Detailed description
Monitoring of intraoperative core temperature is essential for patient safety, reducing the risk of perioperative hypothermia. A recently developed measuring system, SpotOn® (3M, St. Paul, MN), measures the core temperature in a non-invasive manner. Its accuracy in patients undergoing general surgery has not been investigated yet. The study was aimed at comparing the accuracy of the SpotOn® in comparison with the oesophageal probe which is considered the current standard in our care units. In this study, patients who were candidates for major or urological surgery will be considered eligible for enrollment.
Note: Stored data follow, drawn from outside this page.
-- ==== Sys2Proof/Syntax.lean ====
section
/-! DEFINITION. The instructions: one constructor for each row of spec/opcode_table.json, with every field the
row's encoding carries. -/

namespace Sys2Proof

/-- The three commands of the command port (format CMD32, R61, R62) and the three micro-operations that SMBSEQ
sends on its register-access and delay ports (formats RA17 and DLY16, R67, R68). Fields that a command ignores are
kept: they are latched (R63, R11). -/
inductive Instr where
  /-- RDREG (R125): read one register of a target; `value` is latched and ignored. -/
  | rdreg (target : Target) (regaddr value : Byte)
  /-- WRREG (R136): write one register of a target. -/
  | wrreg (target : Target) (regaddr value : Byte)
  /-- CHKIDLE (R107): the guard as a command; all three fields are latched and ignored. -/
  | chkidle (target : Target) (regaddr value : Byte)
  /-- REGRD (R90): one read of the register-access surface. -/
  | regrd (off : Offset)
  /-- REGWR (R91): one write of the register-access surface. -/
  | regwr (off : Offset) (v : Byte)
  /-- DELAY (R92): one request of the delay primitive. -/
  | delay (us : BitVec 16)
  deriving DecidableEq, Repr

end Sys2Proof
end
The core body temperature will be thus measured with both a single-use oesophageal probe and a SpotOn® heated controlled servo sensor.
Conditions
Interventions
| Type | Name | Description |
|---|---|---|
| DEVICE | temperature monitoring | In every patient observed in this prospective observational study, body core temperature will be contemporaneously monitored through the oesophageal probe and the heated controlled servo sensor. Both are routinely used for this purpose in clinical practice |
Timeline
- Start date
- 2018-03-01
- Primary completion
- 2018-08-01
- Completion
- 2019-01-01
- First posted
- 2019-01-29
- Last updated
- 2023-08-30
Locations
1 site across 1 country: Italy
Regulatory
- FDA-regulated device study
Source: ClinicalTrials.gov record NCT03820232. Inclusion in this directory is not an endorsement.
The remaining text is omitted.